Pool pattern

Content

A synchronization using mutex variables is not free of costs. On Thales the use of a single std::lock_guard takes 36 nano seconds even if there is just one thread active. This triples the cost of a uniformely distributed pseudo-random number using std::mt19937. If in a worst case scenario two threads are fighting all the time for mutual access using a mutex variable the required time increases to ca. 240 nano seconds.

Following example demonstrates this for two such threads:

#include <mutex>
#include <thread>
#include <vector>
#include <printf.hpp>
#include <hpc/aux/walltime.hpp>

class Counter {
   public:
      using Value = unsigned long long int;

      Counter() : counter(0) {
      }
      auto increment() {
	 std::lock_guard<std::mutex> lock(mutex);
	 return ++counter;
      }
   private:
      std::mutex mutex;
      Value counter;
};

int main() {
   constexpr unsigned int nof_threads = 2;
   constexpr Counter::Value max_counter = 1LL << 24;

   std::vector<std::thread> threads(nof_threads);
   hpc::aux::WallTime<double> wall_time;
   Counter counter;
   wall_time.tic();
      for (auto& t: threads) {
	 t = std::thread([&]{
	    while (counter.increment() < max_counter)
	       ;
	 });
      }
      for (auto& t: threads) {
	 t.join();
      }
   auto t = wall_time.toc();
   fmt::printf("avg time per lock = %.2lf ns\n",
      t / max_counter * 1000000000LL);
}
theon$ g++ -O3 -g -I/home/numerik/pub/hpc/ws18/session16 -std=c++17 -o mutual mutual.cpp
theon$ ./mutual
avg time per lock = 215.89 ns
theon$ 

Under the assumption that an application has a significant need in pseudo-random numbers using multiple threads none of the approaches we have seen so far appears satisfactory. We need essentially a pseudo-random generator for each running thread but it should not be necessary to create a pseudo-random generator for each new thread as threads can be quite short-lived.

A pool pattern can be a solution if the construction of objects does not come cheap and if such objects are used frequently for short time periods. A pool class works like a lending library. Objects can be borrowed and returned.
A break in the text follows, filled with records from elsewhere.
-- ==== Sys2Proof/Machine/Calib.lean ====
section
/-! DEFINITION. REPORTs (R191, R192, R300, R305, R344) and the loop-resistance calibration (R193, R286 to R292). -/

namespace Sys2Proof.Machine

open Sys2Proof

/-! ## Endpoint temperatures (R305) -/

/-- Hotter first; the lower handle on a tie. -/
def hotterThan (a b : HotReport) : Bool :=
  decide (b.temp.toInt < a.temp.toInt) || (a.temp == b.temp && decide (a.handle < b.handle))

/-- The sixteen highest of the reports of the last 10 min. -/
def rankReports (now : Nat) (t : Tables) : Tables :=
  let l := t.reports.filter fun r => decide (now < r.at_ + 600000000)
  { t with reports := l, hot := (sortBy hotterThan l).take 16 }

/-- A REPORT's temperature replaces the endpoint's earlier one; 0x8000 removes it. -/
def takeTemp (p : PortId) (i : Idx) (temp : Half) (now : Nat) (t : Tables) : Tables :=
  let h : BitVec 11 := (handleOf p i).setWidth 11
  let l := t.reports.filter fun r => r.handle != h
  rankReports now { t with reports := if temp = 0x8000 then l else l ++ [⟨h, temp, now⟩] }

/-! ## What a REPORT changes (R191, R285, R300, R344) -/

/-- The rate that two REPORTs give, mW, clamped to 0 and 1.1 × the contract power (R344). -/
def reportedRate (c0 c1 : Word) (us power : Nat) : Nat :=
  if us = 0 then 0 else Nat.min ((c1 - c0).toNat * 1000000 / us) (power * 110)

/-- The draw is more than 10 % above the contract (R191). -/
def overDraws (m : ReportMsg) (power : Nat) : Bool := decide (power * 110 * 1000 < m.volt.toNat * m.cur.toNat)

/-- The terminal voltage is low (R286, R300). -/
def reportsLow (m : ReportMsg) (r : RosterRec) : Bool := m.lowv || decide (m.volt.toNat < r.vmin.toNat + 300)

/-- The roster record after a REPORT: temperature, lowest voltage, count, over-draw (R191, R285, R344). -/
def reportRecord (m : ReportMsg) (c : ContractRec) (now : Nat) (r : RosterRec) : RosterRec :=
  let ready := decide (c.state = 2)
  let r1 := rateTo (now / 1000) r
  let r2 := match r.lastCount with
    | some (c0, t0) => if ready then { r1 with rate := reportedRate c0 m.count (now - t0) c.power.toNat } else r1
    | none => r1
  let n := if ready && overDraws m c.power.toNat then r.overdraw + 1 else 0
  { r2 with
    temp := m.temp, lastCount := if ready then some (m.count, now) else none
    lowV := if c.held ∧ (r.lowV = 0 ∨ m.volt < r.lowV) then m.volt else r.lowV
    overdraw := if 2 ≤ n then 0 else n
    resetDue := if 2 ≤ n ∧ r.resetDue = none then some (false, 1) else r.resetDue
    calDue := r.calDue || (r.calable && reportsLow m r) }

/-- EMETER NOCAL clears with the first rate from counts (R344). -/
def reportCal (i : Idx) (hadCount ready : Bool) (q : Port) : Port :=
  if hadCount && ready then
    let e := spGet {} q.emeter i.toNat
    { q with emeter := spSet {} q.emeter i.toNat { e with nocal := false } }
  else q

/-- A low voltage under a READY contract sets the droop limit to 95 % of ADMIT; a lower one is kept (R300). -/
def lowLimit (now : Nat) (q : Port) : Port :=
  let v := admitSum q * 95 / 100
  { q with drp := { q.drp with
      limit := some (capBy v q.drp.limit)
      limitPrev := if q.drp.hold then some (capBy v q.drp.limitPrev) else q.drp.limitPrev
      at_ := if q.drp.hold then q.drp.at_ else now } }

/-! ## The calibration pulse (R193, R286) -/

/-- A KIND 2 POLL to an index is still to be answered. -/
def pollsReport (q : Port) (f : Idx → Bool) : Bool :=
  q.line.out.any fun o => (match o.kind with | .poll 2 => true | _ => false) && f o.idx

/-- The pulse goes on: a drawer that was polled without a usable report ends it with CODE 1 (R287); the slot is freed after
the last REPORT POLL (R194). -/
def calProgress (p : PortId) (d : Dev) : Dev :=
  let d1 := match (d.port p).line.cal with
    | some (i, _, _, none) =>
      if pollsReport (d.port p) (· == i) then d
      else postEndpoint 0x2A 1 p i false (d.modPort p fun q => { q with line := { q.line with cal := none } })
    | _ => d
  match (d1.port p).line.calSlot with
  | some k =>
    if pollsReport (d1.port p) (fun _ => true) then d1
    else d1.modPort p fun q => let q1 := dropSlot k.toNat q; { q1 with line := { q1.line with cal := none, calSlot := none } }
  | none => d1

/-- A loop resistance is taken for an endpoint, and its ceiling with it. -/
def takeLoop (p : PortId) (i : Idx) (rLoop : Nat) (d : Dev) : Dev :=
  ceilingActs p i (dirtyPage p i (d.modPort p fun q =>
    setRoster i.toNat (setLoop rLoop q.grd.ilim.toNat (rosterOf q i.toNat)) q))

/-- (ΔV + 10 mV) / ΔI in mΩ, rounded up (R287); a quotient below 0 counts as 0 (assumption 133). -/
def loopOf (dv : Int) (di : Nat) : Nat := (((dv + 10) * 1000 + di - 1) / di).toNat

/-- The report of the drawer (R287). -/
def drawerReport (p : PortId) (i : Idx) (want stepMa : Nat) (dv : Int) (cid : Byte) (d : Dev) : Dev :=
  if 2 * stepMa < want ∨ stepMa = 0 then
    postEndpoint 0x2A 1 p i false (d.modPort p fun q => { q with line := { q.line with cal := none } })
  else
    let d1 := takeLoop p i (loopOf dv stepMa) d
    postEndpoint 0x2A 0 p i false
      (d1.modPort p fun q => { q with line := { q.line with cal := some (i, cid, want, some (stepMa, dv)) } })

/-- The report of an endpoint that is not the drawer: only one measurably nearer the head counts (R288). -/
def otherReport (p : PortId) (i : Idx) (di : Nat) (dvd dv : Int) (d : Dev) : Dev :=
  if (dv + 10) * 1000 + 50 * di ≤ (dvd - 10) * 1000 then takeLoop p i (loopOf dv di) d else d

/-- A REPORT's calibration pair, which counts only with CALV and the pulse's CAL_ID (R286). -/
def calReport (p : PortId) (i : Idx) (m : ReportMsg) (stepMa : Nat) (d : Dev) : Dev :=
  match (d.port p).line.cal with
  | none => d
  | some (dr, cid, want, seen) =>
    let dv : Int := (m.calBefore.toNat : Int) - m.calDuring.toNat
    let r := rosterOf (d.port p) i.toNat
    if m.calv = false ∨ m.calId ≠ cid then d
    else match seen with
      | none => if i = dr then drawerReport p i want stepMa dv cid d else d
      | some (di, dvd) => if i ≠ dr ∧ r.calable = false ∧ r.calok = false then otherReport p i di dvd dv d else d

/-- A REPORT that is accepted (R192). -/
def onReport (p : PortId) (i : Idx) (m : ReportMsg) (stepMa : Nat) (d : Dev) : Dev :=
  let q := d.port p
  let r := rosterOf q i.toNat
  let c := contractOf q i.toNat
  let ready := decide (c.state = 2)
  let d1 := d.modPort p fun q =>
    let q1 := reportCal i r.lastCount.isSome ready (setRoster i.toNat (reportRecord m c d.us r) q)
    if ready && reportsLow m r then lowLimit d.us q1 else q1
  let d2 := { d1 with tb := takeTemp p i m.temp d.us d1.tb }
  relieve (calProgress p (calReport p i m stepMa d2))

/-- REPORT (R192). -/
def execReport (p : PortId) (i : Idx) (h : FrameTag) (m : ReportMsg) (stepMa : Nat) (s : State) : Answer :=
  onDev (fromEndpoint p i h fun d =>
    if duplicateFrom (d.port p) i h then calProgress p (ackAgain p i h d)
    else onReport p i m stepMa (ackFrame p i h d)) s

/-- The limit of a drawer for its step, mW (R193). -/
def drawLimitMw (q : Port) (i : Idx) : Nat := if (contractOf q i.toNat).state = 2 then heldPower q i.toNat * 100 else 50

/-- The step that R193 allows: at most half of the limit current over 1 ms, and within a calibrated ceiling's room, which
is at least 20 mA. -/
def stepAllowed (q : Port) (i : Idx) (stepMa dur : Nat) : Bool :=
  let r := rosterOf q i.toNat
  let used := heldPower q i.toNat * 100000 / nominalMv q.lev.cur
  decide (20 ≤ dur ∧ dur ≤ 100 ∧ 1 ≤ stepMa ∧ stepMa * dur * 2 * nominalMv q.lev.cur ≤ drawLimitMw q i * 1000000)
    && (!r.calok || (decide (used + 20 ≤ r.ceil.toNat) && decide (used + stepMa ≤ r.ceil.toNat)))

/-- A calibration occasion of an endpoint (R286). -/
def calOccasion (q : Port) (i : Idx) (now : Nat) : Bool :=
  let r := rosterOf q i.toNat
  r.calable && (decide (r.state = 2) || decide (r.state = 4)) &&
    (match q.line.first with
     | some _ => !r.calok && q.line.pass == some [] && !q.line.decided
     | none => r.calDue || decide (r.calAt + 86400000000 ≤ now))

/-- A pulse may go (R193, R286). -/
def mayPulse (d : Dev) (p : PortId) (i : Idx) (stepMa dur : Nat) : Bool :=
  let q := d.port p
  d.core.run && allocRuns d && lineFree d.us q && q.lev.step.isNone && !q.drp.hold && !q.drp.shed && !q.ring.peer && !q.ring.en
    && q.line.cal.isNone && q.line.calSlot.isNone && decide (q.line.pulses < 16) && calOccasion q i d.us && stepAllowed q i stepMa dur

/-- The endpoints that are polled beside the drawer: present, not CALABLE, CALOK 0, at most four (R286). -/
def calOthers (q : Port) (i : Idx) : List Idx :=
  ((q.roster.filter fun (j, r) => decide (j ≠ i.toNat) && (r.state == 2 || r.state == 4) && !r.calable && !r.calok).take 4).map
    fun (j, _) => BitVec.ofNat 10 j

/-- CAL_PULSE (R286): its slot, the broadcast, and the REPORT POLLs. -/
def sendPulse (p : PortId) (i : Idx) (stepMa dur k : Nat) (d : Dev) : Dev :=
  let cid := (d.port p).line.calId
  let s : Slot := { state := 1, mtype := 0x16, idx := some i, since := d.us, issue := (d.port p).issue }
  let d1 := d.modPort p fun q =>
    let q1 := takeSlot k s (setRoster i.toNat { rosterOf q i.toNat with calDue := false, calAt := d.us } q)
    broadcast 0x16 0 (payCal ⟨i, cid, BitVec.ofNat 8 dur, sat16 stepMa⟩) { q1 with line := { q1.line with
      cal := some (i, cid, stepMa, none), calSlot := some (BitVec.ofNat 7 k), calId := cid + 1, pulses := q.line.pulses + 1 } }
  foldDev (fun j d => sendPoll p 2 j d) (i :: calOthers (d.port p) i) d1

/-- CAL_PULSE (R286). -/
def execCalPulse (p : PortId) (i : Idx) (stepMa : Nat) (dur : Nat) (s : State) : Answer :=
  onDev (fun d =>
    match freeSlot (d.port p) with
    | some k => guardDev (mayPulse d p i stepMa dur) (sendPulse p i stepMa dur k) d
    | none => d) s

/-- CEILING_THROT_CLEAR (R292): 10 s after the last such refusal or withdrawal, low bound 9.9. -/
def execCeilingThrotClear (p : PortId) (s : State) : Answer :=
  onDev (fun d => d.modPort p fun q =>
    match q.ceilAt with
    | some t => if t + 9900000 ≤ d.us then { q with ceilAt := none } else q
    | none => q) s

/-- THERMAL_REPORT_EXPIRY (R305). -/
def execThermalReportExpiry (s : State) : Answer := onDev (fun d => { d with tb := rankReports d.us d.tb }) s

end Sys2Proof.Machine
end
When all objects have been taken out, pools can either suspend any borrower until an object becomes available again or spontaneously create a new object for lending. In the case of pseudo-random generators the latter appears to be the preferable approach.

A first attempt towards such a class could look as following:

template<typename T>
struct RandomEnginePool {
      using EngineType = T;
      T get() {
         /* check if we have a free engine in unused */
         {
            std::lock_guard<std::mutex> lock(mutex);
            if (unused.size() > 0) {
               T rg = unused.front();
               unused.pop_front();
               return rg;
            }
         }
         /* prepare new random generator */
         return T(r());
      }
      void free(T engine) {
         std::lock_guard<std::mutex> lock(mutex);
         unused.push_back(engine);
      }
   private:
      std::mutex mutex;
      std::random_device r;
      std::list<T> unused;
};

The STL (standard template library) of C++ provides a template class for doubly linked linear lists named std::list which is provided by <list>. Linear lists can grow and shrink with constant-time operations. Just random-access or finding an element can be a \(O(n)\) operation which is fortunately not needed in our case as we are happy with the next free pseudo random generator in our list. The linear list unused in this example maintains the pseudo-random generators which have already been constructed but are currently unused. Using the push_back method it is possible to insert an object at the end of the list, using front it is possible to access the first element of the list without removing it. The method pop_front removes the first element from the list.

Exercise

Replace MyRandomGenerator in your test program by pseudo-random number generators maintained through the pool pattern using RandomEnginePool. The class std::mt19937 is recommended as template parameter.